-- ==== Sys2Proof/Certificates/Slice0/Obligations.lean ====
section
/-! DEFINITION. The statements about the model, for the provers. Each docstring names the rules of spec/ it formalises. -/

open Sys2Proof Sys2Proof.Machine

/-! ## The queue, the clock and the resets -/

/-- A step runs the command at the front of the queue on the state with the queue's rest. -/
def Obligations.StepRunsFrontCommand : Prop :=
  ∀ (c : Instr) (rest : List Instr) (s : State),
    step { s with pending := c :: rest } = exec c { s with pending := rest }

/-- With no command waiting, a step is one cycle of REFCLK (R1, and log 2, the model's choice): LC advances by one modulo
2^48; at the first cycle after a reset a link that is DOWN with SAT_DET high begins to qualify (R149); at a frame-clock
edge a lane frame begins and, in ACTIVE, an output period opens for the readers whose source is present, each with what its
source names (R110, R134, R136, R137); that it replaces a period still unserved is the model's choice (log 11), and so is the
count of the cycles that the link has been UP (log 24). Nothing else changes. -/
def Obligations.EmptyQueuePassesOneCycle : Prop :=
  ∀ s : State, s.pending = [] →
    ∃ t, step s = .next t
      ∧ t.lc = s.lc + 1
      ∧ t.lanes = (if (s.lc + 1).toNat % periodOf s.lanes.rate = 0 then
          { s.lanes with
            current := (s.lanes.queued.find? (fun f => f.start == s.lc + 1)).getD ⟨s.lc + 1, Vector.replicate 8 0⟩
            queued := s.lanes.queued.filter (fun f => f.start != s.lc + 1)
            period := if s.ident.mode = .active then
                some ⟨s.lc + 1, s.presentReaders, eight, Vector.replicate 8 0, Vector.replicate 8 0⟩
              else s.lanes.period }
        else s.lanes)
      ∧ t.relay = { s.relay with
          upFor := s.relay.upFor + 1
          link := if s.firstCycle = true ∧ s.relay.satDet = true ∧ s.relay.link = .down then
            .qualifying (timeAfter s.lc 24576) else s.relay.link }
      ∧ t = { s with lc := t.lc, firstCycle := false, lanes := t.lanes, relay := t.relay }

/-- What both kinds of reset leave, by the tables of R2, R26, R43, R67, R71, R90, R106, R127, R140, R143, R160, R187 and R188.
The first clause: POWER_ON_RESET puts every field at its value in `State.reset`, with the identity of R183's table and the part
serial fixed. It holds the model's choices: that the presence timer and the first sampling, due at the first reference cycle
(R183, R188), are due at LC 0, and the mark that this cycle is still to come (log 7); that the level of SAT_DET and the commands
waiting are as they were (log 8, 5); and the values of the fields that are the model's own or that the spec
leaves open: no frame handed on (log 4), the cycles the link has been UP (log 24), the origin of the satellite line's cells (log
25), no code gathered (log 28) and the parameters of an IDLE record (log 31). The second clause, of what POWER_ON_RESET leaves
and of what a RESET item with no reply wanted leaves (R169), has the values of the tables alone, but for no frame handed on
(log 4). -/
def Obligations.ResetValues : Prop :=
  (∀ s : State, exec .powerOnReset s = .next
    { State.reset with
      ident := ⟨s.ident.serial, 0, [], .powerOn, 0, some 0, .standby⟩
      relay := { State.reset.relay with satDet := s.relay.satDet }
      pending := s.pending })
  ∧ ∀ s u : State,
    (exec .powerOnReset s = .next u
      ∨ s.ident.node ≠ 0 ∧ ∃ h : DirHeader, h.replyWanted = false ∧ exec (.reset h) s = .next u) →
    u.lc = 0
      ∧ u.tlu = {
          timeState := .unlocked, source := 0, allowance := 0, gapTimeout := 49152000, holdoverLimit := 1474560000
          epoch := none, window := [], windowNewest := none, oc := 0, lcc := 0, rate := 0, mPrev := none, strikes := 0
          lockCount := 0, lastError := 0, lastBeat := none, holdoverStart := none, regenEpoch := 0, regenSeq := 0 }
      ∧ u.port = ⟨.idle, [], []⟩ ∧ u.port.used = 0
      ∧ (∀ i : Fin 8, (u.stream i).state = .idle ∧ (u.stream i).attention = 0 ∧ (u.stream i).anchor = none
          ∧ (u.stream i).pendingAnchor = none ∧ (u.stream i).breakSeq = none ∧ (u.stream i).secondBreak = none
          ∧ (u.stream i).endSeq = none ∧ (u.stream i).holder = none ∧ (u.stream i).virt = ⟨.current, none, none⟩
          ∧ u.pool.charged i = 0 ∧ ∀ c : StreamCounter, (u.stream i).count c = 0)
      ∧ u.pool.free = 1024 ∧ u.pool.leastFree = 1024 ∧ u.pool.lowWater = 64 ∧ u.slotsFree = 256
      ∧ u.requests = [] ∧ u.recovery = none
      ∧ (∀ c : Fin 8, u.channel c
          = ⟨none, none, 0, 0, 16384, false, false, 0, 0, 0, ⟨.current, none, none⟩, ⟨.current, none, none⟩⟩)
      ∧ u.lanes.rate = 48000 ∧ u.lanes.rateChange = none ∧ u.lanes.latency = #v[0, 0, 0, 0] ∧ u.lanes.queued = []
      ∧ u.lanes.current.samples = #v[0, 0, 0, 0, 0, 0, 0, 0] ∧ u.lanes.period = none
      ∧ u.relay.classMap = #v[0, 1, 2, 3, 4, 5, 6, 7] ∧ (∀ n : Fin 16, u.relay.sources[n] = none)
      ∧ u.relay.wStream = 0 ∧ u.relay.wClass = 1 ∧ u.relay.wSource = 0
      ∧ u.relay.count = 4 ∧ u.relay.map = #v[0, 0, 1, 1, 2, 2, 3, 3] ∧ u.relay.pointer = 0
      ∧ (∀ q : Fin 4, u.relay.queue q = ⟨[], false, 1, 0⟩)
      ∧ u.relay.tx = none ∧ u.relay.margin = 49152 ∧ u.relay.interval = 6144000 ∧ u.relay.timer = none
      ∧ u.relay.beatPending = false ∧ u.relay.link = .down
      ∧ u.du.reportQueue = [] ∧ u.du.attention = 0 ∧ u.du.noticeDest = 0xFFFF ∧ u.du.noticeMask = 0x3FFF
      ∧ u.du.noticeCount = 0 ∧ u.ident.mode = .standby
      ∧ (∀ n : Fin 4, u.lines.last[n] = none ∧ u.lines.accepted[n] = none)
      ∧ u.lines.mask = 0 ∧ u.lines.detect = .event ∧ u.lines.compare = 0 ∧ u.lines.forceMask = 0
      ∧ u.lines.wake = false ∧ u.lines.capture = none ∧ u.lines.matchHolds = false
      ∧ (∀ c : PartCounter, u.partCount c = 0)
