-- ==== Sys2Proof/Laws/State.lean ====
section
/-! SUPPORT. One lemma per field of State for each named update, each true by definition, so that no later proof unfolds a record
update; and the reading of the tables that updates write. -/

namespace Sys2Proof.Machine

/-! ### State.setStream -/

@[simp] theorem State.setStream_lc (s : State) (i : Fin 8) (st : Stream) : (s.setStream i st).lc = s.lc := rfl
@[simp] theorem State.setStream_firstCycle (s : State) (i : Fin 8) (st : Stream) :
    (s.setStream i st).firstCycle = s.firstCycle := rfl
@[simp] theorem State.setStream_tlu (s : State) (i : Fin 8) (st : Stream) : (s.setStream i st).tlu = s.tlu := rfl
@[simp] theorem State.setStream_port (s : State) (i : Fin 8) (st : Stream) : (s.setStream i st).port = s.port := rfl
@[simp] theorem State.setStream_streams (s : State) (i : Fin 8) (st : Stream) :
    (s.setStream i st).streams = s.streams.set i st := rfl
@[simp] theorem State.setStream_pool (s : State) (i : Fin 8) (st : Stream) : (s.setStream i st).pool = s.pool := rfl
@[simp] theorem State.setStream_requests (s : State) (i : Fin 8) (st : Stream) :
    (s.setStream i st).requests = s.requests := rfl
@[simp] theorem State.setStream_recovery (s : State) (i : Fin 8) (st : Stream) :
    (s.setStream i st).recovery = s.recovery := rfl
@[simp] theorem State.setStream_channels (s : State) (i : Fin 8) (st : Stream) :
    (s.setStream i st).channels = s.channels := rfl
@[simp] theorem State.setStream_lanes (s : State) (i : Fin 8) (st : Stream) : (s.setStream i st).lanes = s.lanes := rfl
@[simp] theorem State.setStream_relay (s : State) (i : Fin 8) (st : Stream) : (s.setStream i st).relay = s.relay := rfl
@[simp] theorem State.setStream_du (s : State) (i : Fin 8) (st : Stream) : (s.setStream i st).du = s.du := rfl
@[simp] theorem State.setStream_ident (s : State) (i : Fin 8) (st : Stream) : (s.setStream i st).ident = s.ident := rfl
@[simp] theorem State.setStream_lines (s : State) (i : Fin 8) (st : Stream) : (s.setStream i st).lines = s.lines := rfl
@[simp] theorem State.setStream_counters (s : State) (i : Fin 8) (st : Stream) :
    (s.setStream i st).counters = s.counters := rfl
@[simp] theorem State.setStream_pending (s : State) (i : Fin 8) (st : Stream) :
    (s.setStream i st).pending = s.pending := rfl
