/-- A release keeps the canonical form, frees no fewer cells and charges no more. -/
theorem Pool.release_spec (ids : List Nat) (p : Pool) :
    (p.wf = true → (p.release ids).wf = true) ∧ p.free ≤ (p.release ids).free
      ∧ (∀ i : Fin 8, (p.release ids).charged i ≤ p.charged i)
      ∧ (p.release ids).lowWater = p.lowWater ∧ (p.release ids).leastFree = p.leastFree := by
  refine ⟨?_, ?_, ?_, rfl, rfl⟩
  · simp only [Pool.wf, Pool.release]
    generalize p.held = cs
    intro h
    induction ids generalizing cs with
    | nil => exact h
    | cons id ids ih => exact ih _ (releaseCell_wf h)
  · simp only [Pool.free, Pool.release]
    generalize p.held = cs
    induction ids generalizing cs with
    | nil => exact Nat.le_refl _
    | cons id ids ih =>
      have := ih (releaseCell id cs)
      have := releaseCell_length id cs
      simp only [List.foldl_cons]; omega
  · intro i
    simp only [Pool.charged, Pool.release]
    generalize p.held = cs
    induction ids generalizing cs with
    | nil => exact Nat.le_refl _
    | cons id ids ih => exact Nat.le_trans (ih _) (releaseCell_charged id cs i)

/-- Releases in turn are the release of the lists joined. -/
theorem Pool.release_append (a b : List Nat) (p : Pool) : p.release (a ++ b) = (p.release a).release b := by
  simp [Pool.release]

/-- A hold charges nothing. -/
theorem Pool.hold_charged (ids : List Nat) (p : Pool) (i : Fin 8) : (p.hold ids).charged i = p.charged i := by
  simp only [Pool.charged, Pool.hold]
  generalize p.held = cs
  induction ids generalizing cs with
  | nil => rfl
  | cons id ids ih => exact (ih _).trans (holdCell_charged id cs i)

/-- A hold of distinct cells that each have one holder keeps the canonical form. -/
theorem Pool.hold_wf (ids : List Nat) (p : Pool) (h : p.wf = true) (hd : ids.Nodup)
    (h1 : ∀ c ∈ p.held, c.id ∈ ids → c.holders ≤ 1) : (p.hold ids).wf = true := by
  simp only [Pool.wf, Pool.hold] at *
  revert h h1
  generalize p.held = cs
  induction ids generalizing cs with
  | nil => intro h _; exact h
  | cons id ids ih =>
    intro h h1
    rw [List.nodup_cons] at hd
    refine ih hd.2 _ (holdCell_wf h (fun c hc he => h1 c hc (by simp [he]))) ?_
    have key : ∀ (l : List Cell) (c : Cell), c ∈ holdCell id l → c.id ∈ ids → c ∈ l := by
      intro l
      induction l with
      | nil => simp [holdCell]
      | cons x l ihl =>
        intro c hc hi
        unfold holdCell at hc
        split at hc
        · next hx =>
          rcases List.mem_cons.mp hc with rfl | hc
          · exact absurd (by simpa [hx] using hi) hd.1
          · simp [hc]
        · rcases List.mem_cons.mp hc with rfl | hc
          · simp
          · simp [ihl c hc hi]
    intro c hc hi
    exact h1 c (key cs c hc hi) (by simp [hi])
━━━━━━━━━━━━━━━━━━━━━━━━━━━━━━
Task to carry out: The expected answer is a copy of each line in the listing above that contains "still".

Written answer:
source names (R110, R134, R136, R137); that it replaces a period still unserved is the model's choice (log 11), and so is the
(R183, R188), are due at LC 0, and the mark that this cycle is still to come (log 7); that the level of SAT_DET and the commands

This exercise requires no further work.